Tüm hastaların yaklaşık yüzde 20'si gözlerin iç köşelerinde yağ birikmesinden muzdariptir. Diğer olası şikayetler yağlı dışkı ve vitamin eksikliği olabilir.© blueringmedia - stock.adobe.com
Birincil biliyer siroz nadir görülen bir karaciğer hastalığının önceki adıdır. "Birincil biliyer siroz" terimi yanıltıcı olarak görüldüğünden, hastalığın adı şu şekilde değiştirildi: Birincil biliyer kolanjit (PBC). Hastalık genellikle karaciğer sirozu gelişmeden önce teşhis edilebilir.
Modern muayene ve tedavi yöntemleri nedeniyle, tüm hastaların yaklaşık yüzde 66'sında artık siroz gelişmemektedir. Ek olarak, etkilenenler genellikle “siroz” teriminden rahatsız olurlar. 2014 ve 2015 yıllarında, Avrupa ve Amerika'daki tıp dernekleri yeni terim olan "birincil biliyer kolanjit" i karaciğer hastalığına uyarlama kararı aldı.
WHO (Dünya Sağlık Örgütü) şimdi bir yeniden adlandırmayı da gözden geçiriyor. Birincil biliyer siroz veya birincil biliyer kolanjit esas olarak kadınları etkiler. Tüm hasta insanların yaklaşık yüzde 90'ı kadındır. Hastalık öncelikle küçük safra kanallarını etkiler ve daha sonra tüm karaciğer dokusuna yayılır ve bu da skarlaşmasına neden olabilir.
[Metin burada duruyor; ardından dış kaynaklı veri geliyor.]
/-! ### Stalls -/

theorem State.countFall_stalls (s : State) (c : SizeClass) :
    (s.countFall c).stalls = { s.stalls with free := s.stalls.free.set c (s.stalls.free.get c - 1) } := by
  unfold State.countFall; dsimp only; split <;> rfl

/-- A fall of a free count touches the counts and the reported events alone. -/
theorem State.countFall_frame (s : State) (c : SizeClass) :
    (s.countFall c).pending = s.pending ∧ (s.countFall c).unplaced = s.unplaced ∧
    (s.countFall c).tickets = s.tickets ∧ (s.countFall c).issue = s.issue ∧ (s.countFall c).keys = s.keys ∧
    (s.countFall c).dispatch = s.dispatch ∧ (s.countFall c).arbiter = s.arbiter ∧ (s.countFall c).calls = s.calls ∧
    (s.countFall c).timers = s.timers ∧ (s.countFall c).links = s.links ∧ (s.countFall c).params = s.params ∧
    (s.countFall c).power = s.power ∧ (s.countFall c).events.flags = s.events.flags ∧
    (s.countFall c).events.masks = s.events.masks ∧ (s.countFall c).events.clock = s.events.clock ∧
    (s.countFall c).events.routes = s.events.routes ∧ (s.countFall c).events.latches = s.events.latches := by
  unfold State.countFall; dsimp only; split <;> simp [State.raise]

/-- A change of a stall record touches the stall map, the reported events and the vacancy markers alone. -/
theorem State.putStall_frame (s : State) (k : Nat) (r : Stall) :
    (s.putStall k r).pending = s.pending ∧ (s.putStall k r).unplaced = s.unplaced ∧
    (s.putStall k r).tickets = s.tickets ∧ (s.putStall k r).issue = s.issue ∧ (s.putStall k r).keys = s.keys ∧
    (s.putStall k r).dispatch = s.dispatch ∧ (s.putStall k r).arbiter = s.arbiter ∧ (s.putStall k r).calls = s.calls ∧
    (s.putStall k r).timers = s.timers ∧ (s.putStall k r).params = s.params ∧ (s.putStall k r).power = s.power ∧
    (s.putStall k r).events.flags = s.events.flags ∧ (s.putStall k r).events.masks = s.events.masks ∧
    (s.putStall k r).events.clock = s.events.clock ∧ (s.putStall k r).events.routes = s.events.routes ∧
    (s.putStall k r).events.latches = s.events.latches ∧ (s.putStall k r).links.passTable = s.links.passTable ∧
    (s.putStall k r).links.strap = s.links.strap ∧ (s.putStall k r).links.curb = s.links.curb ∧
    (s.putStall k r).links.deck = s.links.deck := by
  unfold State.putStall
  split
  · dsimp only
    split
    · simp
    · cases (s.stall k).freeClass <;> cases r.freeClass <;>
        simp [State.countFall_frame, State.countRise, State.oweVacancy, State.mapStations]
  · simp

/-- Storing a stall record writes that record of the map. -/
theorem State.putStall_records (s : State) (k : Nat) (r : Stall) :
    (s.putStall k r).stalls.records = setNth s.stalls.records k r := by
  unfold State.putStall
  split
  · dsimp only
    split
    · rfl
    · cases (s.stall k).freeClass <;> cases r.freeClass <;>
        simp [State.countFall_stalls, State.countRise, State.oweVacancy, State.mapStations]
  · next h => rw [setNth_outside _ _ _ (by omega)]

theorem State.stall_putStall_same (s : State) (k : Nat) (r : Stall) (h : k < Config.stallCount) :
    (s.putStall k r).stall k = r := by
  unfold State.stall; rw [State.putStall_records]; exact nth_setNth_same _ _ _ _ h

theorem State.stall_putStall_ne (s : State) (k j : Nat) (r : Stall) (h : k ≠ j) : (s.putStall k r).stall j = s.stall j := by
  unfold State.stall; rw [State.putStall_records]; exact nth_setNth_ne _ _ _ _ _ h

/-- A hold touches what a change of a stall record touches. -/
theorem State.hold_frame (s : State) (k n : Nat) :
    (s.hold k n).pending = s.pending ∧ (s.hold k n).unplaced = s.unplaced ∧ (s.hold k n).tickets = s.tickets ∧
    (s.hold k n).issue = s.issue ∧ (s.hold k n).keys = s.keys ∧ (s.hold k n).dispatch = s.dispatch ∧
    (s.hold k n).arbiter = s.arbiter ∧ (s.hold k n).calls = s.calls ∧ (s.hold k n).timers = s.timers ∧
    (s.hold k n).params = s.params ∧ (s.hold k n).power = s.power ∧ (s.hold k n).events.flags = s.events.flags ∧
    (s.hold k n).events.masks = s.events.masks ∧ (s.hold k n).events.clock = s.events.clock ∧
    (s.hold k n).events.routes = s.events.routes ∧ (s.hold k n).events.latches = s.events.latches ∧
    (s.hold k n).links.passTable = s.links.passTable ∧ (s.hold k n).links.strap = s.links.strap ∧
    (s.hold k n).links.curb = s.links.curb ∧ (s.hold k n).links.deck = s.links.deck := by
  unfold State.hold; dsimp only; split <;> simp [State.putStall_frame]

/-- A release of a hold, before its hand-on, touches what a change of a stall record touches. -/
theorem State.releaseStall_frame (s : State) (k n : Nat) :
    (s.releaseStall k n).pending = s.pending ∧ (s.releaseStall k n).unplaced = s.unplaced ∧
    (s.releaseStall k n).tickets = s.tickets ∧ (s.releaseStall k n).issue = s.issue ∧
    (s.releaseStall k n).keys = s.keys ∧ (s.releaseStall k n).dispatch = s.dispatch ∧
    (s.releaseStall k n).arbiter = s.arbiter ∧ (s.releaseStall k n).calls = s.calls ∧
    (s.releaseStall k n).timers = s.timers ∧ (s.releaseStall k n).params = s.params ∧
    (s.releaseStall k n).power = s.power ∧ (s.releaseStall k n).events.flags = s.events.flags ∧
    (s.releaseStall k n).events.masks = s.events.masks ∧ (s.releaseStall k n).events.clock = s.events.clock ∧
    (s.releaseStall k n).events.routes = s.events.routes ∧ (s.releaseStall k n).events.latches = s.events.latches ∧
    (s.releaseStall k n).links.passTable = s.links.passTable ∧ (s.releaseStall k n).links.strap = s.links.strap ∧
    (s.releaseStall k n).links.curb = s.links.curb ∧ (s.releaseStall k n).links.deck = s.links.deck := by
  unfold State.releaseStall; split <;> simp [State.putStall_frame]

/-- The freeing of an OCCUPIED stall, before its hand-on, touches what a change of a stall record touches. -/
theorem State.freeOccupied_frame (s : State) (k : Nat) (b : Bool) :
    (s.freeOccupied k b).pending = s.pending ∧ (s.freeOccupied k b).unplaced = s.unplaced ∧
    (s.freeOccupied k b).tickets = s.tickets ∧ (s.freeOccupied k b).issue = s.issue ∧
    (s.freeOccupied k b).keys = s.keys ∧ (s.freeOccupied k b).dispatch = s.dispatch ∧
    (s.freeOccupied k b).arbiter = s.arbiter ∧ (s.freeOccupied k b).calls = s.calls ∧
    (s.freeOccupied k b).timers = s.timers ∧ (s.freeOccupied k b).params = s.params ∧
    (s.freeOccupied k b).power = s.power ∧ (s.freeOccupied k b).events.flags = s.events.flags ∧
    (s.freeOccupied k b).events.masks = s.events.masks ∧ (s.freeOccupied k b).events.clock = s.events.clock ∧
    (s.freeOccupied k b).events.routes = s.events.routes ∧ (s.freeOccupied k b).events.latches = s.events.latches ∧
    (s.freeOccupied k b).links.passTable = s.links.passTable ∧ (s.freeOccupied k b).links.strap = s.links.strap ∧
    (s.freeOccupied k b).links.curb = s.links.curb ∧ (s.freeOccupied k b).links.deck = s.links.deck := by
  unfold State.freeOccupied; simp [State.putStall_frame]

/-- A departure touches its stall and the ticket that leaves. -/
theorem State.depart_frame (s : State) (k n : Nat) :
    (s.depart k n).pending = s.pending ∧ (s.depart k n).unplaced = s.unplaced ∧ (s.depart k n).issue = s.issue ∧
    (s.depart k n).keys = s.keys ∧ (s.depart k n).dispatch = s.dispatch ∧ (s.depart k n).arbiter = s.arbiter ∧
    (s.depart k n).calls = s.calls ∧ (s.depart k n).timers = s.timers ∧ (s.depart k n).params = s.params ∧
    (s.depart k n).power = s.power ∧ (s.depart k n).events.flags = s.events.flags ∧
    (s.depart k n).events.masks = s.events.masks ∧ (s.depart k n).events.clock = s.events.clock ∧
    (s.depart k n).events.routes = s.events.routes ∧ (s.depart k n).events.latches = s.events.latches ∧
    (s.depart k n).links.passTable = s.links.passTable ∧ (s.depart k n).links.strap = s.links.strap ∧
    (s.depart k n).links.curb = s.links.curb ∧ (s.depart k n).links.deck = s.links.deck := by
  unfold State.depart; split <;> simp [State.freeOccupied_frame]

/-- Binding a stall touches the stall and the ticket. -/
theorem State.bindStall_frame (s : State) (n k : Nat) (b : Bool) :
    (s.bindStall n k b).pending = s.pending ∧ (s.bindStall n k b).unplaced = s.unplaced ∧
    (s.bindStall n k b).issue = s.issue ∧ (s.bindStall n k b).keys = s.keys ∧
    (s.bindStall n k b).dispatch = s.dispatch ∧ (s.bindStall n k b).arbiter = s.arbiter ∧
    (s.bindStall n k b).calls = s.calls ∧ (s.bindStall n k b).timers = s.timers ∧
    (s.bindStall n k b).params = s.params ∧ (s.bindStall n k b).power = s.power ∧
    (s.bindStall n k b).events.flags = s.events.flags ∧ (s.bindStall n k b).events.masks = s.events.masks ∧
    (s.bindStall n k b).events.clock = s.events.clock ∧ (s.bindStall n k b).events.routes = s.events.routes ∧
    (s.bindStall n k b).events.latches = s.events.latches ∧ (s.bindStall n k b).links.passTable = s.links.passTable ∧
    (s.bindStall n k b).links.strap = s.links.strap ∧ (s.bindStall n k b).links.curb = s.links.curb ∧
    (s.bindStall n k b).links.deck = s.links.deck := by
  simp [State.bindStall, State.hold_frame]

/-- A block touches its stall, the events and the vacancy markers. -/
theorem State.block_frame (s : State) (k : Nat) :
    (s.block k).pending = s.pending ∧ (s.block k).unplaced = s.unplaced ∧ (s.block k).tickets = s.tickets ∧
    (s.block k).issue = s.issue ∧ (s.block k).keys = s.keys ∧ (s.block k).dispatch = s.dispatch ∧
    (s.block k).arbiter = s.arbiter ∧ (s.block k).calls = s.calls ∧ (s.block k).timers = s.timers ∧
    (s.block k).params = s.params ∧ (s.block k).power = s.power ∧ (s.block k).events.flags = s.events.flags ∧
    (s.block k).events.masks = s.events.masks ∧ (s.block k).events.clock = s.events.clock ∧
    (s.block k).events.routes = s.events.routes ∧ (s.block k).events.latches = s.events.latches ∧
    (s.block k).links.passTable = s.links.passTable ∧ (s.block k).links.strap = s.links.strap ∧
    (s.block k).links.curb = s.links.curb ∧ (s.block k).links.deck = s.links.deck := by
  simp [State.block, State.raise, State.putStall_frame]

/-! ### The dispatch unit -/

/-- An offer touches the dispatch unit alone. -/
theorem State.offer_frame (s : State) (t : Task) (b : Nat) :
    (s.offer t b).pending = s.pending ∧ (s.offer t b).stalls = s.stalls ∧ (s.offer t b).unplaced = s.unplaced ∧
    (s.offer t b).tickets = s.tickets ∧ (s.offer t b).issue = s.issue ∧ (s.offer t b).keys = s.keys ∧
    (s.offer t b).arbiter = s.arbiter ∧ (s.offer t b).calls = s.calls ∧ (s.offer t b).timers = s.timers ∧
    (s.offer t b).events = s.events ∧ (s.offer t b).links = s.links ∧ (s.offer t b).params = s.params ∧
    (s.offer t b).power = s.power := by
  simp [State.offer]

/-- One task's turn in a pairing touches the dispatch unit alone. -/
theorem State.pairTask_frame (s : State) (n : Nat) :
    (s.pairTask n).pending = s.pending ∧ (s.pairTask n).stalls = s.stalls ∧ (s.pairTask n).unplaced = s.unplaced ∧
    (s.pairTask n).tickets = s.tickets ∧ (s.pairTask n).issue = s.issue ∧ (s.pairTask n).keys = s.keys ∧
    (s.pairTask n).arbiter = s.arbiter ∧ (s.pairTask n).calls = s.calls ∧ (s.pairTask n).timers = s.timers ∧
    (s.pairTask n).events = s.events ∧ (s.pairTask n).links = s.links ∧ (s.pairTask n).params = s.params ∧
    (s.pairTask n).power = s.power := by
  unfold State.pairTask
  split
  · split
    · simp
    · dsimp only
      split <;> split <;> simp [State.offer_frame]
  · simp

/-- A pairing touches the dispatch unit alone. -/
theorem State.pair_frame (s : State) :
    (s.pair).pending = s.pending ∧ (s.pair).stalls = s.stalls ∧ (s.pair).unplaced = s.unplaced ∧
    (s.pair).tickets = s.tickets ∧ (s.pair).issue = s.issue ∧ (s.pair).keys = s.keys ∧ (s.pair).arbiter = s.arbiter ∧
    (s.pair).calls = s.calls ∧ (s.pair).timers = s.timers ∧ (s.pair).events = s.events ∧ (s.pair).links = s.links ∧
    (s.pair).params = s.params ∧ (s.pair).power = s.power := by
  refine forEach_keeps (fun t : State =>
    t.pending = s.pending ∧ t.stalls = s.stalls ∧ t.unplaced = s.unplaced ∧ t.tickets = s.tickets ∧
    t.issue = s.issue ∧ t.keys = s.keys ∧ t.arbiter = s.arbiter ∧ t.calls = s.calls ∧ t.timers = s.timers ∧
    t.events = s.events ∧ t.links = s.links ∧ t.params = s.params ∧ t.power = s.power) _ _ s ?_ (by simp)
  intro n t h
  simpa [State.pairTask_frame] using h

/-- Making a task touches the dispatch unit and the ticket's backlog flag. -/
theorem State.makeTask_frame (s : State) (k : TaskKind) (n : Nat) (a : SiteTime) :
    (s.makeTask k n a).pending = s.pending ∧ (s.makeTask k n a).stalls = s.stalls ∧
    (s.makeTask k n a).unplaced = s.unplaced ∧ (s.makeTask k n a).issue = s.issue ∧ (s.makeTask k n a).keys = s.keys ∧
    (s.makeTask k n a).arbiter = s.arbiter ∧ (s.makeTask k n a).calls = s.calls ∧
    (s.makeTask k n a).timers = s.timers ∧ (s.makeTask k n a).events = s.events ∧ (s.makeTask k n a).links = s.links ∧
    (s.makeTask k n a).params = s.params ∧ (s.makeTask k n a).power = s.power := by
  unfold State.makeTask; dsimp only; split <;> simp [State.pair_frame]

/-- A promotion touches the dispatch unit and the ticket's backlog flag. -/
theorem State.promote_frame (s : State) :
    (s.promote).pending = s.pending ∧ (s.promote).stalls = s.stalls ∧ (s.promote).unplaced = s.unplaced ∧
    (s.promote).issue = s.issue ∧ (s.promote).keys = s.keys ∧ (s.promote).arbiter = s.arbiter ∧
    (s.promote).calls = s.calls ∧ (s.promote).timers = s.timers ∧ (s.promote).events = s.events ∧
    (s.promote).links = s.links ∧ (s.promote).params = s.params ∧ (s.promote).power = s.power := by
  unfold State.promote
  split
  · split <;> simp [State.pair_frame]
  · simp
Ancak karaciğer sirozu hastalığın sonuna kadar ortaya çıkmaz. Primer biliyer sirozun dünya çapında kesin boyutu belirsizdir. Almanya'da 4.000 ila 12.000 Alman vatandaşının karaciğer hastalığından muzdarip olduğu tahmin edilmektedir, bu hastalık esas olarak orta yaşta 40 ila 60 yaş arasında kendini göstermektedir.
nedenleri
Antimitokondriyal antikorlar tüm hastaların yüzde 95'inden fazlasında ortaya çıktığı için tıp, birincil biliyer sirozu bir otoimmün hastalık olarak sınıflandırır. Otoimmün bir hastalık, vücudun kendi savunma sisteminin artık vücudun kendi savunma sistemi ile yabancı savunma sistemi arasında ayrım yapamamasıdır. PBC durumunda, vücudun kendi hücrelerindeki mitokondriye saldırılır.
Piruvat dehidrojenaz kompleksinin E2 alt birimine yönelik otoantikorlar oluşturulur. Bu, enzim dihidrolipoil transasetilazdır. Bununla birlikte, birincil biliyer sirozun başlangıcından başka faktörlerin de sorumlu olup olmadığı hala tartışmalıdır.
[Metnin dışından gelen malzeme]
/-- The obligation's invariant, read from the table. -/
theorem State.recordsRight_iff (s : State) : s.RecordsRight ↔ s.table.Shape ∧ ∀ n, (s.table.view n).Right := by
  have numbers : s.table.tickets.map (·.1) = s.tickets.map (·.number) := by simp [State.table]
  have unplaced (n : Nat) : (∃ c, (s.table.view n).footing = some c ∧ c.state = .unplaced) ↔
      (s.ticket n).map (·.state) = some .unplaced :=
    (s.exists_footing n _).trans (Ticket.state_map fun y => by cases y <;> simp [TicketState.phase])
  have scheduled (n : Nat) : (∃ c, (s.table.view n).footing = some c ∧ c.state = .scheduled) ↔
      (s.ticket n).map (·.state) = some .scheduled :=
    (s.exists_footing n _).trans (Ticket.state_map fun y => by cases y <;> simp [TicketState.phase])
  have hooks (n h : Nat) : (∃ c, (s.table.view n).footing = some c ∧ c.hook = some h) ↔
      (s.ticket n).bind (·.hook) = some h := by
    rw [s.exists_footing]
    cases s.ticket n <;> simp [Ticket.footing]
  constructor
  · intro r
    refine ⟨⟨numbers ▸ r.numbers, r.unplaced.1, r.schedule.1, fun h => ?_, fun k => ?_, s.riding_table ▸ r.tenures.1⟩,
      fun n => ⟨?_, ?_, fun h => ?_, fun k => ?_, fun k => ?_, fun c found => ?_, fun mem => ?_⟩⟩
    · exact (r.hooks h).2.trans Custody.loose_iff.symm
    · exact (r.named k).trans (or_congr StallState.claim_held.symm StallState.claim_occupied.symm)
    · exact (r.unplaced.2 n).trans (unplaced n).symm
    · exact (r.schedule.2 n).trans (scheduled n).symm
    · exact ((r.hooks h).1 n).trans (hooks n h).symm
    · rw [s.view_held, r.held, s.exists_footing]
      simp only [Ticket.holds_iff]
    · rw [s.view_occupied, r.occupied, s.exists_footing]
      simp only [Ticket.fills_iff]
    · rw [show (s.table.view n).footing = s.table.footing n from rfl, s.footing_table] at found
      obtain ⟨d, open_, rfl⟩ := Option.map_eq_some_iff.mp found
      exact Ticket.bound_iff.mpr (r.bound d (List.mem_of_find?_eq_some open_))
    · rw [s.exists_footing]
      simp only [Ticket.mayRide_iff]
      exact r.tenures.2 n (s.riding_table ▸ mem)
  · rintro ⟨shape, right⟩
    have distinct : (s.tickets.map (·.number)).Nodup := numbers ▸ shape.numbers
    refine ⟨distinct, ⟨shape.unplaced, fun n => (right n).listed.trans (unplaced n)⟩,
      ⟨shape.schedule, fun n => (right n).scheduled.trans (scheduled n)⟩,
      fun h => ⟨fun n => ((right n).hooks h).trans (hooks n h), (shape.hooks h).trans Custody.loose_iff⟩,
      fun k => (shape.stalls k).trans (or_congr StallState.claim_held StallState.claim_occupied), fun k n => ?_, fun k n => ?_,
      fun c mem => ?_, s.riding_table ▸ shape.riding, fun n mem => ?_⟩
    · rw [← s.view_held, (right n).held, s.exists_footing]
      simp only [Ticket.holds_iff]
    · rw [← s.view_occupied, (right n).occupied, s.exists_footing]
      simp only [Ticket.fills_iff]
    · refine Ticket.bound_iff.mp ((right c.number).bound _ ?_)
      rw [show (s.table.view c.number).footing = s.table.footing c.number from rfl, s.footing_table,
        State.ticket_of_distinct distinct mem]
      rfl
    · obtain ⟨c, open_, rides⟩ := (s.exists_footing n _).mp ((right n).rides (show n ∈ s.table.riding from s.riding_table ▸ mem))
      exact ⟨c, open_, Ticket.mayRide_iff.mp rides⟩

/-! ### The writes of the table -/

/-- The footing of a number's ticket changes. -/
def Table.edit (T : Table) (n : Nat) (g : Footing → Footing) : Table :=
  { T with tickets := T.tickets.map fun c => if c.1 = n then (c.1, g c.2) else c }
Genetik ve hormonal etkiler tartışılır. Aynısı bakteriyel, viral veya fungal enfeksiyonlar, belirli ilaçların kullanımı veya çevresel faktörler için de geçerlidir. Ayrıca birincil biliyer sirozun hamile kadınlar üzerinde ne gibi etkileri olduğu da belirsizdir.
Belirtiler, rahatsızlıklar ve işaretler
Doktorlar birincil biliyer sirozu dört farklı aşamaya ayırır. Aşama I'de safra kanallarının epitelyumu tahrip olurken, II. Aşamada safra kanallarının çoğalması vardır. Bu, yalancı safra kanallarının gelişmesine yol açar. Evre III, nekrozlu portal alanların fibrozunun olduğu ve safra kanallarının giderek kaybolduğu zamandır.
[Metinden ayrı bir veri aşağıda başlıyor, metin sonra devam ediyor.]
-- ==== Sys2Proof/Laws/State.lean ====
section
/-! SUPPORT. One lemma per field per update: what each named operation leaves of a state, so that no proof unfolds a record
update. -/

namespace Sys2Proof.Machine

-- One proof at a time: many small proofs that wait for one another exhaust the thread stacks.
set_option Elab.async false

/-! ### putRecord -/

@[simp] theorem putRecord_slots (s : State) (i : SlotId) (r : Rec) : (putRecord s i r).slots = s.slots.set i { s.slots.get i with record := some r } := rfl
@[simp] theorem putRecord_freeList (s : State) (i : SlotId) (r : Rec) : (putRecord s i r).freeList = s.freeList := rfl
@[simp] theorem putRecord_owned (s : State) (i : SlotId) (r : Rec) : (putRecord s i r).owned = s.owned := rfl
@[simp] theorem putRecord_timeBase (s : State) (i : SlotId) (r : Rec) : (putRecord s i r).timeBase = s.timeBase := rfl
@[simp] theorem putRecord_tableTime (s : State) (i : SlotId) (r : Rec) : (putRecord s i r).tableTime = s.tableTime := rfl
@[simp] theorem putRecord_schedule (s : State) (i : SlotId) (r : Rec) : (putRecord s i r).schedule = s.schedule := rfl
@[simp] theorem putRecord_trg (s : State) (i : SlotId) (r : Rec) : (putRecord s i r).trg = s.trg := rfl
@[simp] theorem putRecord_evt (s : State) (i : SlotId) (r : Rec) : (putRecord s i r).evt = s.evt := rfl
@[simp] theorem putRecord_attn (s : State) (i : SlotId) (r : Rec) : (putRecord s i r).attn = s.attn := rfl
@[simp] theorem putRecord_offers (s : State) (i : SlotId) (r : Rec) : (putRecord s i r).offers = s.offers := rfl
@[simp] theorem putRecord_ports (s : State) (i : SlotId) (r : Rec) : (putRecord s i r).ports = s.ports := rfl
@[simp] theorem putRecord_executor (s : State) (i : SlotId) (r : Rec) : (putRecord s i r).executor = s.executor := rfl
@[simp] theorem putRecord_lastServed (s : State) (i : SlotId) (r : Rec) : (putRecord s i r).lastServed = s.lastServed := rfl
@[simp] theorem putRecord_control (s : State) (i : SlotId) (r : Rec) : (putRecord s i r).control = s.control := rfl
@[simp] theorem putRecord_quota (s : State) (i : SlotId) (r : Rec) : (putRecord s i r).quota = s.quota := rfl
@[simp] theorem putRecord_purging (s : State) (i : SlotId) (r : Rec) : (putRecord s i r).purging = s.purging := rfl
@[simp] theorem putRecord_purgeQueue (s : State) (i : SlotId) (r : Rec) : (putRecord s i r).purgeQueue = s.purgeQueue := rfl
@[simp] theorem putRecord_cursor (s : State) (i : SlotId) (r : Rec) : (putRecord s i r).cursor = s.cursor := rfl
@[simp] theorem putRecord_freeDraws (s : State) (i : SlotId) (r : Rec) : (putRecord s i r).freeDraws = s.freeDraws := rfl
@[simp] theorem putRecord_pending (s : State) (i : SlotId) (r : Rec) : (putRecord s i r).pending = s.pending := rfl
Dördüncü ve son aşamada, nihayet karaciğer sirozu ortaya çıkar ve organ yeşilimsi bir renk alır. Birincil biliyer sirozun semptomları yavaş yavaş başlar. Hastaların yaklaşık yüzde 70 ila 90'ı yorgun ve bitkin hissediyor. Hashimoto tiroiditi gibi tiroid bezinin bir hastalığı olan kaşıntı, kuru mukozalar, eklem sorunları ve romatizmaya benzer semptomlar nadir değildir.
Tüm hastaların yaklaşık yüzde 20'si gözlerin iç köşelerinde yağ birikmesinden muzdariptir. Diğer olası şikayetler yağlı dışkı ve vitamin eksikliği olabilir. Kadın hastalarda idrar yolu enfeksiyonları da nadir değildir. Primer biliyer sirozun geç evresinde özofagus varisleri, fundik varisler, assit (su göbeği), karaciğer kanseri ve beyin disfonksiyonu gibi tipik siroz komplikasyonları ortaya çıkar.
Hastalığın teşhisi ve seyri
Birincil biliyer sirozdan şüpheleniliyorsa, tıbbi laboratuvar testleri yapılır. Antimitokondriyal antikorlar (AMA), tüm PBC hastalarının yüzde 90'ından fazlasında kanda bulunur. Tek başına bu bulgu, birincil biliyer sirozun varlığının kanıtı olarak düşünülebilir.
Ayrıca, genel laboratuvar değerleri de normal değerlerin üzerindedir ve safra yollarının iltihaplanmasını veya tıkanıklığını gösterir. Laboratuvar testleri kesin kanıt sağlamazsa, karaciğer biyopsisi yapılır. Tanı, karaciğer dokusunun çıkarılmasıyla doğrulanabilir.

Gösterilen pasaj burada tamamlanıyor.